**WHAT THE EXERCISE ASKS:** Within the records below is a range that opens at the line with "writes (R147). -/" and closes at the line with "constructor". Return that range word for word, both ends included, and only that range.

☆ ☆ ☆ ☆ ☆

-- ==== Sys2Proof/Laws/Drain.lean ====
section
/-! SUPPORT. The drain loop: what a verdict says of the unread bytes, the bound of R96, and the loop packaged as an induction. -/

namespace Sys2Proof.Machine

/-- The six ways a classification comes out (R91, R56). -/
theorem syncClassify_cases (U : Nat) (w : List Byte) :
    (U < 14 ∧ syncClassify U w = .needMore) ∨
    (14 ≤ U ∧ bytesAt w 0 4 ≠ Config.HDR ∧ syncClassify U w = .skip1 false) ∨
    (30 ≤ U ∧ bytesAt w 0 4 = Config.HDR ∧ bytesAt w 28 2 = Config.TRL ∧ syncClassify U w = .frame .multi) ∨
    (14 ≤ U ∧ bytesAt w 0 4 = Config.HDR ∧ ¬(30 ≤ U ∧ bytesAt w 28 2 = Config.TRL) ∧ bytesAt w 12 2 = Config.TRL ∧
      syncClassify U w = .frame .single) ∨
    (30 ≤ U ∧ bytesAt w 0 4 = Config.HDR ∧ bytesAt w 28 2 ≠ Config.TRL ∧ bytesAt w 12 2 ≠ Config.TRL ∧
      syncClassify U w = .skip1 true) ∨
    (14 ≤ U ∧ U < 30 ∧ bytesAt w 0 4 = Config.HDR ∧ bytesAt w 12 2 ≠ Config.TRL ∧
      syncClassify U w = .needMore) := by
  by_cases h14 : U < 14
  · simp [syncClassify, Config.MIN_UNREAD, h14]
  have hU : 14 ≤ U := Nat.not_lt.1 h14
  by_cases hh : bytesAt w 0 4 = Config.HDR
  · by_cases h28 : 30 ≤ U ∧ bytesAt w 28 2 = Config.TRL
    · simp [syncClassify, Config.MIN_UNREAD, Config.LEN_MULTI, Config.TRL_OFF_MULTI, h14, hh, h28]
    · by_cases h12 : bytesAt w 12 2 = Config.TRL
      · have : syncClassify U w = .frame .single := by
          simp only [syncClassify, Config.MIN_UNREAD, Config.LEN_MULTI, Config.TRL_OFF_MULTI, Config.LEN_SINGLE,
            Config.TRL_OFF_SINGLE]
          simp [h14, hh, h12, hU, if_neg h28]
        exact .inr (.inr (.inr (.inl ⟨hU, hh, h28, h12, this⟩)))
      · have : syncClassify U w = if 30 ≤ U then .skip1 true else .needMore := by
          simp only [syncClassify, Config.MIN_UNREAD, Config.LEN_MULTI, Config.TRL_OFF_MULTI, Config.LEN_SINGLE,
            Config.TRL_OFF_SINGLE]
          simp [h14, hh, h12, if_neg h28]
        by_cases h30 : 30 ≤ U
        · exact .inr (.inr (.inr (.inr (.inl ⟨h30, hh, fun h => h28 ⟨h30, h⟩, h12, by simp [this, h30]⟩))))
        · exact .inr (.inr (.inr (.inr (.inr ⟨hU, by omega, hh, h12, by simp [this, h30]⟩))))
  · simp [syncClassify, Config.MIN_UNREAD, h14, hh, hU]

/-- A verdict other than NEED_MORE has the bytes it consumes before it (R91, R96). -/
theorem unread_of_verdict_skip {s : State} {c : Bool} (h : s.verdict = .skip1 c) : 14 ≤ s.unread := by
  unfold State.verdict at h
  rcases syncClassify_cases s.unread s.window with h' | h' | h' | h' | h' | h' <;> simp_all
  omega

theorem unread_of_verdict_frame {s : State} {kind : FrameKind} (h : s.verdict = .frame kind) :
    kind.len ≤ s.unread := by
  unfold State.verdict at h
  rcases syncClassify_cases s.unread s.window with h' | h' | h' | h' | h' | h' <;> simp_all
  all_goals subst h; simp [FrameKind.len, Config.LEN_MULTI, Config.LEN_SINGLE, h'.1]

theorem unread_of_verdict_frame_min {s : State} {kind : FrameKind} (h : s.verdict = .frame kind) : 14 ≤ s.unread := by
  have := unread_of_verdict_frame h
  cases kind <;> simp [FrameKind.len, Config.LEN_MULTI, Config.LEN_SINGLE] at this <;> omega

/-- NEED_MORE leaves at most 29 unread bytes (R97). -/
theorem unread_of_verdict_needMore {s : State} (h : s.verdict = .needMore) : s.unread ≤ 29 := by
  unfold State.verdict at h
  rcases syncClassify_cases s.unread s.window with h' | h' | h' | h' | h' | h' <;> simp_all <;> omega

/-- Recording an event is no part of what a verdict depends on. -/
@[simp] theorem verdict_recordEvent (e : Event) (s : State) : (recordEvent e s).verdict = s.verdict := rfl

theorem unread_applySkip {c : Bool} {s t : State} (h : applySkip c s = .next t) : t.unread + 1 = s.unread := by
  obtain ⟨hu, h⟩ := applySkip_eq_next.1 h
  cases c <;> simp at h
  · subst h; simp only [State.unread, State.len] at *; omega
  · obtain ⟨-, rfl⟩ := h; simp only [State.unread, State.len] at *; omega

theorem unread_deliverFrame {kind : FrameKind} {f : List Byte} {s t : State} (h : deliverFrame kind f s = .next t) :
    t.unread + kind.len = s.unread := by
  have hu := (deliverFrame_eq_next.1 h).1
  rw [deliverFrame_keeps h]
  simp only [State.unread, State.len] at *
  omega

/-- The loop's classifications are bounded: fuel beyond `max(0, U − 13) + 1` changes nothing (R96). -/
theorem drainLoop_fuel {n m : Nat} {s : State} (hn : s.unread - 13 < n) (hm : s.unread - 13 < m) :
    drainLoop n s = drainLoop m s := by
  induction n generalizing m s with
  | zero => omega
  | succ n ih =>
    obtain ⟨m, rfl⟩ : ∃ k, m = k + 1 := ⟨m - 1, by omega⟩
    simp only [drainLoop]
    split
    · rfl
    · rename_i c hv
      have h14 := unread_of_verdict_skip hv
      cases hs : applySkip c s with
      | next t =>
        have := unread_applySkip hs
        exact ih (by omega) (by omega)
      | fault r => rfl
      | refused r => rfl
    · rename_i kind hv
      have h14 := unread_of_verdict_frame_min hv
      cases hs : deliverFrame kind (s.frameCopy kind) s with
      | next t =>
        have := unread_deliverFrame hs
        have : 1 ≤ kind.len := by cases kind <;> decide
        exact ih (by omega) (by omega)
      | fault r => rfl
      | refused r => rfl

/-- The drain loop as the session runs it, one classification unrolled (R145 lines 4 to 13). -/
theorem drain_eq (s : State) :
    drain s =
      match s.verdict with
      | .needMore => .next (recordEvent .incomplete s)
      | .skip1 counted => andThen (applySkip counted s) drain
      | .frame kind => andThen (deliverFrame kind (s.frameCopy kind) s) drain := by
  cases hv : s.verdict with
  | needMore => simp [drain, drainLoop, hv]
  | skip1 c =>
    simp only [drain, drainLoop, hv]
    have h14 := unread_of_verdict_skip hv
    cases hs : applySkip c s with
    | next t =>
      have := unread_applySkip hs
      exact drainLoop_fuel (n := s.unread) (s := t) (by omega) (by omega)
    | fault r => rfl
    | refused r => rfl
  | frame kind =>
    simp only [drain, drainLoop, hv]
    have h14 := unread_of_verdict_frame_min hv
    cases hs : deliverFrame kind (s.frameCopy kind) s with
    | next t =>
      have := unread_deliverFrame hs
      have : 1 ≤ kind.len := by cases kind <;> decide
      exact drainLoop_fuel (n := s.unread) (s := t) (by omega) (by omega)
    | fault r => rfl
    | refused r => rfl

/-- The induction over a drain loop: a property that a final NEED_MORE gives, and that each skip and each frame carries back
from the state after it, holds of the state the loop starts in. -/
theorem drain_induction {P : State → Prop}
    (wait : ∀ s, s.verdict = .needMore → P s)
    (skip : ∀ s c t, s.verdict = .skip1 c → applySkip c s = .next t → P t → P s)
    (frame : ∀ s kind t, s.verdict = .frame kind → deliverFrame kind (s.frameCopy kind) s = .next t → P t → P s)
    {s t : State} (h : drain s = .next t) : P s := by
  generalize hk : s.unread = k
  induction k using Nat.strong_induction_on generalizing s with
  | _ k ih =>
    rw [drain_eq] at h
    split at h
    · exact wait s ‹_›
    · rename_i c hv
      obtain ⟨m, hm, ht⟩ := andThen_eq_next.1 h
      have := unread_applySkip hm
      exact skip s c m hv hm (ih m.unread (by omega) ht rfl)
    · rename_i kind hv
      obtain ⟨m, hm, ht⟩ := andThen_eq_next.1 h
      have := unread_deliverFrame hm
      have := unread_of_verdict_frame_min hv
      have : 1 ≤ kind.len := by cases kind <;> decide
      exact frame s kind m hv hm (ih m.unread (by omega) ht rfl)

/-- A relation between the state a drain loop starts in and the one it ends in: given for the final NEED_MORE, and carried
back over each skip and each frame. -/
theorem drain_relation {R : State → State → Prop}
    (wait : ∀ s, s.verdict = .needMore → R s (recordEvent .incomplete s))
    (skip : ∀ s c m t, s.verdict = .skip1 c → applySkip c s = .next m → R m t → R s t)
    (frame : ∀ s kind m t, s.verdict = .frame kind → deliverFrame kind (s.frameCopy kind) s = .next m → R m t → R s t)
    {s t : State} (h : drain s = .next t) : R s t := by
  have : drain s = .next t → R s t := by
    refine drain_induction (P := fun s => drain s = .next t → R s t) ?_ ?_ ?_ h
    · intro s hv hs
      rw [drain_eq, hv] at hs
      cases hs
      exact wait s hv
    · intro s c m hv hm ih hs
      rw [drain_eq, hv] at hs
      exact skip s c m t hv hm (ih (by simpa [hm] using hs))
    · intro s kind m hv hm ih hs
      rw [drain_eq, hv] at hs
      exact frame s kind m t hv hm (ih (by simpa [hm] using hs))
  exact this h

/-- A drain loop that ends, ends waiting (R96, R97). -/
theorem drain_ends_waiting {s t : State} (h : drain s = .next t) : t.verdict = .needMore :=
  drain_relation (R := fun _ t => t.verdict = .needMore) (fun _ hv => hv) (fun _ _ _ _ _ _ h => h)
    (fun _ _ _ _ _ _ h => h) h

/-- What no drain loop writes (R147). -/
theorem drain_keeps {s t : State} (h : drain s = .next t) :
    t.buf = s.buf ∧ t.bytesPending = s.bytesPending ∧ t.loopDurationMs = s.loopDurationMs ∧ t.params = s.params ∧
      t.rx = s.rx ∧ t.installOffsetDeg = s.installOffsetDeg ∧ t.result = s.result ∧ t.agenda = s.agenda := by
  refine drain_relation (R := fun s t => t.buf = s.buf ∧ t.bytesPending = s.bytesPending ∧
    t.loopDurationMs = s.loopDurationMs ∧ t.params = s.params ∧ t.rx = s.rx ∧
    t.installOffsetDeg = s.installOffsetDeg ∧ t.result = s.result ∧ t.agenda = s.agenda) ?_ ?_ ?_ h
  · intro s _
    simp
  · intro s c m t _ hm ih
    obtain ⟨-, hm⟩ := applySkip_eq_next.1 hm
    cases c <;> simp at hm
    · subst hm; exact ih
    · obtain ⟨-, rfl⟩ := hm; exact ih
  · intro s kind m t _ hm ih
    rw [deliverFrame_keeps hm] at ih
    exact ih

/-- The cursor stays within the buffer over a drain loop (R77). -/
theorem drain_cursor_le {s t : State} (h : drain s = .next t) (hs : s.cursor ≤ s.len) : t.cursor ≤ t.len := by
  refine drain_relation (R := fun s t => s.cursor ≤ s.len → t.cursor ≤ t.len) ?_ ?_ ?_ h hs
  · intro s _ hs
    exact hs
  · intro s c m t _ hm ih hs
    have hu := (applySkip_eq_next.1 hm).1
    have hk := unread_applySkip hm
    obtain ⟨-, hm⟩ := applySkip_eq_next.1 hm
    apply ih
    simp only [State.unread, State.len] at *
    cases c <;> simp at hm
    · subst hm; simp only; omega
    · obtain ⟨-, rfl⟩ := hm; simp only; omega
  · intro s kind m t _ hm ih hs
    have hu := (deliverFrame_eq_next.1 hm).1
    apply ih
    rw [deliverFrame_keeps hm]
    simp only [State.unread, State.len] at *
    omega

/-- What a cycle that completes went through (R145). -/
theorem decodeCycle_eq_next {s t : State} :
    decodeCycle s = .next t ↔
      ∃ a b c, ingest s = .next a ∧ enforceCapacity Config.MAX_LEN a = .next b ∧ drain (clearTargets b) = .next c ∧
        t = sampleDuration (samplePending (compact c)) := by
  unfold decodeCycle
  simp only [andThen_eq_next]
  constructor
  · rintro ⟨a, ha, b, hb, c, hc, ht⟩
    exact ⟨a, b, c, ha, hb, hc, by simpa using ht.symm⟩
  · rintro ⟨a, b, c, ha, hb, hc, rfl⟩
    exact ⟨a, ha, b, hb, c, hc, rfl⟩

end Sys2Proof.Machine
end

☆ ☆ ☆ ☆ ☆

**EXERCISE ANSWER:**
/-- What no drain loop writes (R147). -/
theorem drain_keeps {s t : State} (h : drain s = .next t) :
    t.buf = s.buf ∧ t.bytesPending = s.bytesPending ∧ t.loopDurationMs = s.loopDurationMs ∧ t.params = s.params ∧
      t.rx = s.rx ∧ t.installOffsetDeg = s.installOffsetDeg ∧ t.result = s.result ∧ t.agenda = s.agenda := by
  refine drain_relation (R := fun s t => t.buf = s.buf ∧ t.bytesPending = s.bytesPending ∧
    t.loopDurationMs = s.loopDurationMs ∧ t.params = s.params ∧ t.rx = s.rx ∧
    t.installOffsetDeg = s.installOffsetDeg ∧ t.result = s.result ∧ t.agenda = s.agenda) ?_ ?_ ?_ h
  · intro s _
    simp
  · intro s c m t _ hm ih
    obtain ⟨-, hm⟩ := applySkip_eq_next.1 hm
    cases c <;> simp at hm
    · subst hm; exact ih
    · obtain ⟨-, rfl⟩ := hm; exact ih
  · intro s kind m t _ hm ih
    rw [deliverFrame_keeps hm] at ih
    exact ih

/-- The cursor stays within the buffer over a drain loop (R77). -/
theorem drain_cursor_le {s t : State} (h : drain s = .next t) (hs : s.cursor ≤ s.len) : t.cursor ≤ t.len := by
  refine drain_relation (R := fun s t => s.cursor ≤ s.len → t.cursor ≤ t.len) ?_ ?_ ?_ h hs
  · intro s _ hs
    exact hs
  · intro s c m t _ hm ih hs
    have hu := (applySkip_eq_next.1 hm).1
    have hk := unread_applySkip hm
    obtain ⟨-, hm⟩ := applySkip_eq_next.1 hm
    apply ih
    simp only [State.unread, State.len] at *
    cases c <;> simp at hm
    · subst hm; simp only; omega
    · obtain ⟨-, rfl⟩ := hm; simp only; omega
  · intro s kind m t _ hm ih hs
    have hu := (deliverFrame_eq_next.1 hm).1
    apply ih
    rw [deliverFrame_keeps hm]
    simp only [State.unread, State.len] at *
    omega

/-- What a cycle that completes went through (R145). -/
theorem decodeCycle_eq_next {s t : State} :
    decodeCycle s = .next t ↔
      ∃ a b c, ingest s = .next a ∧ enforceCapacity Config.MAX_LEN a = .next b ∧ drain (clearTargets b) = .next c ∧
        t = sampleDuration (samplePending (compact c)) := by
  unfold decodeCycle
  simp only [andThen_eq_next]
  constructor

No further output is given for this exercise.